EXERCISE BRIEF:
Taking the line with "(∀ (s : State) (d p : Nat)" as the first and the line with "def Obligations.OrdinaryInstructionsRetire : Prop" as the last, set down exactly every line in that range from the entries below, and no more.

------------------------------------------------------------------------

-- ==== Sys2Proof/Certificates/Slice0/Obligations.lean ====
section
/-! DEFINITION. The statements for the provers, each a proposition about the model, from the numbered rules of spec/. -/

open Sys2Proof Sys2Proof.Machine

/-- The step runs the command at the front of the queue, on the state with the queue's rest; with no command waiting one ns of always-on
time passes, and of fabric time when no slew is due and the island runs (DESIGN CHOICE, log entry 1), and nothing else changes. -/
def Obligations.StepRunsTheFrontCommandOrPassesTime : Prop :=
  (∀ (c : Instr) (rest : List Instr) (s : State), step { s with pending := c :: rest } = exec c { s with pending := rest }) ∧
  (∀ s : State, s.pending = [] → ∃ t, step s = .next t ∧ t.aonNs = s.aonNs + 1 ∧ t = { s with aonNs := t.aonNs, ft := t.ft } ∧
     t.ft = { s.ft with now := t.ft.now, due := t.ft.due } ∧ (s.ft.failed = true → t.ft = s.ft) ∧
     (s.ft.failed = false → s.ft.due = [] → t.ft.now = s.ft.now + 1))

/-- R76, R77: an instruction that retires writes one register (x0 discards), moves the PC and counts; no other register, flag, memory or unit
changes. A fault halts a Mule precisely: STATE, the fault registers, and nothing else of it; in a launch without a schedule every other
active Mule of the context halts with SOURCE 4 and the code. -/
def Obligations.RetirementAndFaultsHaveTheirEffects : Prop :=
  (∀ (s : State) (d p rd : Nat) (v pc : Word) (c : Nat),
     let t := s.retire d p rd v pc c
     OnlyTile s t d p ∧
     (∀ r, (t.tile d p).mule.x r = if r = rd ∧ r ≠ 0 then v else (s.tile d p).mule.x r) ∧
     (t.tile d p).mule.pc = pc ∧ (t.tile d p).mule.instret = (s.tile d p).mule.instret + 1 ∧
     (t.tile d p).mule = { (s.tile d p).mule with
       regs := (t.tile d p).mule.regs, pc := (t.tile d p).mule.pc, instret := (t.tile d p).mule.instret, brkSkip := false,
       stack := (t.tile d p).mule.stack, arm := (t.tile d p).mule.arm } ∧
     t.tile d p = { s.tile d p with mule := (t.tile d p).mule,
                                    mem := { (s.tile d p).mem with cycles := (s.tile d p).mem.cycles + c } }) ∧
  (∀ (s : State) (d p : Nat) (code : Err) (source unit tag lrc : Nat),
     ((s.tile d p).mule.st.active = true →
       ((s.muleFault d p code source unit tag lrc).tile d p).mule =
         { (s.tile d p).mule with st := .haltFault, faultCode := code, faultSource := source, faultUnit := unit, faultTag := tag,
                                  faultPc := (s.tile d p).mule.pc, faultLrc := lrc }) ∧
     ((s.tile d p).mule.st.active = false → s.muleFault d p code source unit tag lrc = s) ∧
     (∀ x k q, (s.tile d p).mule.st.active = true → (s.tile d p).mem.ctx = some x → s.liveRec? x = none → (k ≠ d ∨ q ≠ p) →
       (s.tile k q).mem.ctx = some x → (s.tile k q).mule.st.active = true →
       ((s.muleFault d p code source unit tag lrc).tile k q).mule =
         { (s.tile k q).mule with st := .haltFault, faultCode := code, faultSource := 4, faultUnit := 0x1F, faultTag := 0,
                                  faultPc := (s.tile k q).mule.pc, faultLrc := 0 }))

/-- R73 to R77: an ordinary instruction in RUN without a break retires with the result, the PC and the cost of its kind: register
results, jumps, branches, loads and stores of each width in each window that R74 allows, and reads of the Mule's own registers. -/
def Obligations.OrdinaryInstructionsRetire : Prop :=
  ∀ (d : CdId) (p : PTile) (s : State) (w len : Nat), Ready s d p none → fetch (s.tile d p) (s.cd d).rs.mem = .ok (w, len) →
    let t := s.tile d p
    let e := muleEff t.mule.x t.mule.pc w
    let next := t.mule.pc + BitVec.ofNat 64 len
    (∀ rd v c, e = .write rd v c → exec (.muleInstruction d p) s = .next (s.retire d p rd v next c)) ∧
    (∀ rd a, e = .jump rd a → exec (.muleInstruction d p) s = .next (s.retire d p rd next a (2 + storeCost a))) ∧
    (∀ a, e = .branch false a → exec (.muleInstruction d p) s = .next (s.retire d p 0 0 next 1)) ∧
    (∀ a, e = .branch true a → exec (.muleInstruction d p) s = .next (s.retire d p 0 0 a (2 + storeCost a))) ∧
    (∀ rd n sg a win o, e = .load rd n sg a → a.toNat % n = 0 → winOf a.toNat n = some (win, o) →
      exec (.muleInstruction d p) s = .next (s.retire d p rd
        (if sg then BitVec.ofInt 64 (sx (8 * n) (Mem.readLe (winMem t (s.cd d).rs.mem win) o n))
         else BitVec.ofNat 64 (Mem.readLe (winMem t (s.cd d).rs.mem win) o n)) next 2)) ∧
    (∀ n a v o, e = .store n a v → a.toNat % n = 0 → winOf a.toNat n = some (.data, o) →
      exec (.muleInstruction d p) s =
        .next ((s.modMem d p fun m => { m with dmem := Mem.writeLe m.dmem o n v.toNat }).retire d p 0 0 next 1)) ∧
    (∀ n a v o, e = .store n a v → a.toNat % n = 0 → winOf a.toNat n = some (.b, o) →
      exec (.muleInstruction d p) s =
        .next ((s.modTile d p fun t => t.modB fun m => Mem.writeLe m o n v.toNat).retire d p 0 0 next 1)) ∧
    (∀ rd k v, e = .csr rd (0x7C0 + k) false false → t.mule.regAt k = some v →
      exec (.muleInstruction d p) s = .next (s.retire d p rd (BitVec.ofNat 64 v) next 1))

/-- R74, R76, R534: which accesses and words halt an ordinary instruction, and with which code; a misaligned access first of all. A custom-0 word
that names no row of R83, a custom-1 word other than CALLR and RETR and a custom-2 word of funct3 6 halt the Mule with E_BADCMD and SOURCE 0
before any descriptor is read, and receive no long-running count. -/
def Obligations.OrdinaryInstructionsFault : Prop :=
  ∀ (d : CdId) (p : PTile) (s : State), Ready s d p none →
    (∀ c, fetch (s.tile d p) (s.cd d).rs.mem = .error c → exec (.muleInstruction d p) s = .next (s.muleFault d p c 0)) ∧
    (∀ w len, fetch (s.tile d p) (s.cd d).rs.mem = .ok (w, len) →
      let e := muleEff (s.tile d p).mule.x (s.tile d p).mule.pc w
      (e = .illegal → exec (.muleInstruction d p) s = .next (s.muleFault d p .badcmd 0)) ∧
      ((bits w 6 0 = 0x0B ∧ (bits w 31 25, bits w 14 12) ∉ [(0x08, 0), (0x10, 0), (0x11, 0), (0x12, 0), (0x18, 0), (0x20, 0), (0x20, 1), (0x28, 0),
            (0x30, 0), (0x38, 0), (0x38, 1), (0x38, 2)]) ∨ (bits w 6 0 = 0x2B ∧ bits w 14 12 ≠ 0 ∧ bits w 14 12 ≠ 1) ∨
          (bits w 6 0 = 0x5B ∧ bits w 14 12 = 6) →
        exec (.muleInstruction d p) s = .next (s.muleFault d p .badcmd 0) ∧
        let m := ((s.muleFault d p .badcmd 0).tile d p).mule
        m.st = .haltFault ∧ m.faultCode = .badcmd ∧ m.faultSource = 0 ∧ m.lrCount = (s.tile d p).mule.lrCount) ∧
      (∀ rd n sg a, e = .load rd n sg a → a.toNat % n ≠ 0 → exec (.muleInstruction d p) s = .next (s.muleFault d p .align 0)) ∧
      (∀ rd n sg a, e = .load rd n sg a → a.toNat % n = 0 → winOf a.toNat n = none →
        exec (.muleInstruction d p) s = .next (s.muleFault d p .range 0)) ∧
      (∀ n a v, e = .store n a v → a.toNat % n ≠ 0 → exec (.muleInstruction d p) s = .next (s.muleFault d p .align 0)) ∧
      (∀ n a v o, e = .store n a v → a.toNat % n = 0 → winOf a.toNat n = some (.a, o) →
        exec (.muleInstruction d p) s = .next (s.muleFault d p .imemActive 0)) ∧
      (∀ n a v o, e = .store n a v → a.toNat % n = 0 → winOf a.toNat n = some (.store, o) →
        exec (.muleInstruction d p) s = .next (s.muleFault d p .denied 0)) ∧
      (∀ n a v, e = .store n a v → a.toNat % n = 0 → winOf a.toNat n = none →
        exec (.muleInstruction d p) s = .next (s.muleFault d p .range 0)))

/-- R83, R86, R533: LR.WAIT and END go on at once when their tags are complete and otherwise hold the Mule in WAIT; LR.TEST returns the
complete tags of its mask; a Mule in WAIT is released when the last awaited tag completes, after END into DONE.
(Where the rules leave a choice the clauses follow log entry 57, the model's choice.) -/
def Obligations.WaitsFollowTheTags : Prop :=
  ∀ (d : CdId) (p : PTile) (s : State),
    let m := (s.tile d p).mule
    (∀ rs1, Ready s d p none → m.tags &&& m.x rs1.val = 0 → exec (.lrWait d p rs1) s = .next (s.retire d p 0 0 (m.pc + 4) 2)) ∧
    (∀ rs1, Ready s d p none → m.tags &&& m.x rs1.val ≠ 0 → Runs (.lrWait d p rs1) s fun t =>
      OnlyTile s t d p ∧ (t.tile d p).mule = { m with st := .wait } ∧
      (t.tile d p).mem = { (s.tile d p).mem with wait := .tags (m.x rs1.val), waitFrom := s.aonNs }) ∧
    (∀ rd rs1, Ready s d p none → m.arm = none →
      exec (.lrTest d p rd rs1) s = .next (s.retire d p rd (m.x rs1.val &&& ~~~m.tags) (m.pc + 4) 2)) ∧
    (Ready s d p none → m.arm = none → m.tags = 0 → Runs (.endOp d p) s fun t => (t.tile d p).mule.st = .done ∧
      (t.tile d p).mule.pc = m.pc + 4 ∧ ∀ r, (t.tile d p).mule.x r = m.x r) ∧
    (Ready s d p none → m.arm = none → m.tags ≠ 0 → Runs (.endOp d p) s fun t =>
      OnlyTile s t d p ∧ (t.tile d p).mule = { m with st := .wait }) ∧
    (∀ mask, m.st = .wait → (s.tile d p).mem.wait = .tags mask → m.tags &&& mask = 0 → Runs (.muleWaitRelease d p) s fun t =>
      OnlyTile s t d p ∧ (t.tile d p).mule.st = .run ∧ (t.tile d p).mule.pc = m.pc + 4 ∧ ∀ r, (t.tile d p).mule.x r = m.x r) ∧
    (m.st = .wait → (s.tile d p).mem.wait = .ending → m.tags = 0 → Runs (.muleWaitRelease d p) s fun t =>
      (t.tile d p).mule.st = .done)

/-- R92, R93: EBREAK stops a Mule of a debug launch alone, before the instruction, with HIT set, and is a fault elsewhere; a break due before
a Mule's next instruction is taken instead of it, whichever instruction it is. -/
def Obligations.BreaksComeBeforeInstructions : Prop :=
  (∀ (d : CdId) (p : PTile) (s : State), Ready s d p none →
     ((s.tile d p).mule.debug = true → Runs (.ebreak d p) s fun t =>
       OnlyTile s t d p ∧
       t.tile d p = { s.tile d p with mule := { (s.tile d p).mule with st := .haltBreak, brkHit := true, brkPending := false } }) ∧
     ((s.tile d p).mule.debug = false → exec (.ebreak d p) s = .next (s.muleFault d p .badcmd 0))) ∧
  (∀ (d : CdId) (p : PTile) (s : State), (s.tile d p).mule.st = .run → (s.tile d p).mule.breakDue none = true →
     ∀ c ∈ ([.ebreak d p, .endOp d p, .retr d p, .lrWait d p 0, .lrTest d p 0 0, .callr d p 0 0 0, .urJoin d p 0 0 0] : List Instr),
       exec c s = .next (s.modMule d p fun m => { m with st := .haltBreak, brkHit := true, brkPending := false }))


/-- R79, R85, R91, R149: CALLR of the null routine leaves rd and a0 zero and ra the return address, and no other register changed, in 14
control cycles, or 16 with a bank switch, which continues at the new bank's SWITCH_PC; with LOAD_BUSY set it halts at the RETR. RETR of
an unpadded call, and the end of a padded call's pad, give the status to the rd of the call and go on at its return address; at depth 0
or with a routine's tag outstanding RETR faults. -/
def Obligations.RoutinesReturnTheirStatus : Prop :=
  (∀ (d : CdId) (p : PTile) (rd rs1 : Fin 32) (s : State),
     let m := (s.tile d p).mule
     Ready s d p none → (dirEntry (s.cd d).rs.mem 0).offset ≠ 0 → m.stack = [] → m.arm = none → m.tags >>> 48 = 0 →
     (m.switchReq = false → Runs (.callr d p rd rs1 0) s fun t =>
       (∀ r, (t.tile d p).mule.x r = if r = 0 then 0 else if r = rd.val ∨ r = 10 then 0 else if r = 1 then m.pc + 4 else m.x r) ∧
       (t.tile d p).mule.pc = m.pc + 4 ∧ (t.tile d p).mule.stack = [] ∧ (t.tile d p).mule.st = .run ∧
       (t.tile d p).mule.bank = m.bank ∧ (t.tile d p).mem.cycles = (s.tile d p).mem.cycles + 14) ∧
     (m.switchReq = true → m.loadBusy = false → Runs (.callr d p rd rs1 0) s fun t =>
       (t.tile d p).mule.pc = BitVec.ofNat 64 (4 * m.switchPc) ∧ (t.tile d p).mule.bank = !m.bank ∧
       (t.tile d p).mule.switchReq = false ∧ (t.tile d p).mem.cycles = (s.tile d p).mem.cycles + 16) ∧
     (m.switchReq = true → m.loadBusy = true → Runs (.callr d p rd rs1 0) s fun t =>
       (t.tile d p).mule.st = .haltFault ∧ (t.tile d p).mule.faultCode = .imemActive ∧ (t.tile d p).mule.bank = m.bank ∧
       (t.tile d p).mule.switchReq = true ∧ (t.tile d p).mule.stack.length = 1)) ∧
  (∀ (d : CdId) (p : PTile) (s : State) (f : Frame) (rest : List Frame),
     let m := (s.tile d p).mule
     (Ready s d p none → m.stack = [] → exec (.retr d p) s = .next (s.muleFault d p .badcmd 0)) ∧
     (Ready s d p none → m.stack = f :: rest → f.ready = true → m.tags >>> 48 ≠ 0 → exec (.retr d p) s = .next (s.muleFault d p .seq 0)) ∧
     (Ready s d p none → m.stack = f :: rest → f.ready = true → m.tags >>> 48 = 0 → m.switchReq = false → f.budget = 0 →
       Runs (.retr d p) s fun t => OnlyTile s t d p ∧
         (∀ r, (t.tile d p).mule.x r = if r = f.rd ∧ r ≠ 0 then m.x 10 else m.x r) ∧
         (t.tile d p).mule.pc = f.ret ∧ (t.tile d p).mule.stack.length = rest.length ∧ (t.tile d p).mule.st = .run) ∧
     (m.st = .pad → (s.tile d p).mem.wait = .retPad → m.stack = f :: rest → m.switchReq = false →
       Runs (.routineBudgetPadEnd d p) s fun t => OnlyTile s t d p ∧
         (∀ r, (t.tile d p).mule.x r = if r = f.rd ∧ r ≠ 0 then m.x 10 else m.x r) ∧
         (t.tile d p).mule.pc = f.ret ∧ (t.tile d p).mule.stack.length = rest.length ∧ (t.tile d p).mule.st = .run))

/-- R96: the six conditions of UR.BR; it opens an arm and takes the arm its condition selects; an arm at UR.JOIN goes on at its budget,
pads before it, and is a fault after it; the pad ends at the join.
(Where the rules leave a choice the clauses follow log entry 57, the model's choice.) -/
def Obligations.CompatibilityArmsKeepTheirBudget : Prop :=
  ∀ (d : CdId) (p : PTile) (s : State),
    let m := (s.tile d p).mule
    let v := m.sumVal.toNat
    (m.urCond 0 = decide (v % 2 ^ 31 = 0) ∧ m.urCond 1 = decide (v % 2 ^ 31 ≠ 0) ∧ m.urCond 2 = (!m.sumNan && !m.sumInf) ∧
      m.urCond 3 = (m.sumNan || m.sumInf)) ∧
    (∀ f3 imm, Ready s d p none → m.urMode = true → f3.val ≤ 5 → m.arm = none → m.sumValid = true →
      Runs (.urBr d p f3 0 0 imm) s fun t => OnlyTile s t d p ∧ (∀ r, (t.tile d p).mule.x r = m.x r) ∧
        (t.tile d p).mule.arm = some {} ∧
        (t.tile d p).mule.pc = if m.urCond f3.val then m.pc + 4 else m.pc + imm.signExtend 64) ∧
    (∀ f3 imm, Ready s d p none → m.urMode = true → f3.val ≤ 5 → m.arm = none → m.sumValid = false →
      exec (.urBr d p f3 0 0 imm) s = .next (s.muleFault d p .seq 0)) ∧
    (∀ a (imm : Fin 4096), Ready s d p none → m.urMode = true → m.arm = some a →
      (a.spent = imm.val → Runs (.urJoin d p 0 0 imm) s fun t => OnlyTile s t d p ∧ (t.tile d p).mule.st = .run ∧
        (t.tile d p).mule.arm = none ∧ (t.tile d p).mule.pc = m.pc + 4 ∧ ∀ r, (t.tile d p).mule.x r = m.x r) ∧
      (a.spent < imm.val → Runs (.urJoin d p 0 0 imm) s fun t => OnlyTile s t d p ∧ (t.tile d p).mule.st = .pad ∧
        (t.tile d p).mem.wait = .armPad) ∧
      (imm.val < a.spent → exec (.urJoin d p 0 0 imm) s = .next (s.muleFault d p .schedLate 0))) ∧
    (∀ a, m.st = .pad → (s.tile d p).mem.wait = .armPad → m.arm = some a → Runs (.urPadEnd d p) s fun t =>
      OnlyTile s t d p ∧ (t.tile d p).mule.st = .run ∧ (t.tile d p).mule.arm = none ∧ (t.tile d p).mule.pc = m.pc + 4 ∧
      ∀ r, (t.tile d p).mule.x r = m.x r)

------------------------------------------------------------------------

FINISHED TASK:
  (∀ (s : State) (d p : Nat) (code : Err) (source unit tag lrc : Nat),
     ((s.tile d p).mule.st.active = true →
       ((s.muleFault d p code source unit tag lrc).tile d p).mule =
         { (s.tile d p).mule with st := .haltFault, faultCode := code, faultSource := source, faultUnit := unit, faultTag := tag,
                                  faultPc := (s.tile d p).mule.pc, faultLrc := lrc }) ∧
     ((s.tile d p).mule.st.active = false → s.muleFault d p code source unit tag lrc = s) ∧
     (∀ x k q, (s.tile d p).mule.st.active = true → (s.tile d p).mem.ctx = some x → s.liveRec? x = none → (k ≠ d ∨ q ≠ p) →
       (s.tile k q).mem.ctx = some x → (s.tile k q).mule.st.active = true →
       ((s.muleFault d p code source unit tag lrc).tile k q).mule =
         { (s.tile k q).mule with st := .haltFault, faultCode := code, faultSource := 4, faultUnit := 0x1F, faultTag := 0,
                                  faultPc := (s.tile k q).mule.pc, faultLrc := 0 }))

/-- R73 to R77: an ordinary instruction in RUN without a break retires with the result, the PC and the cost of its kind: register
results, jumps, branches, loads and stores of each width in each window that R74 allows, and reads of the Mule's own registers. -/
def Obligations.OrdinaryInstructionsRetire : Prop :=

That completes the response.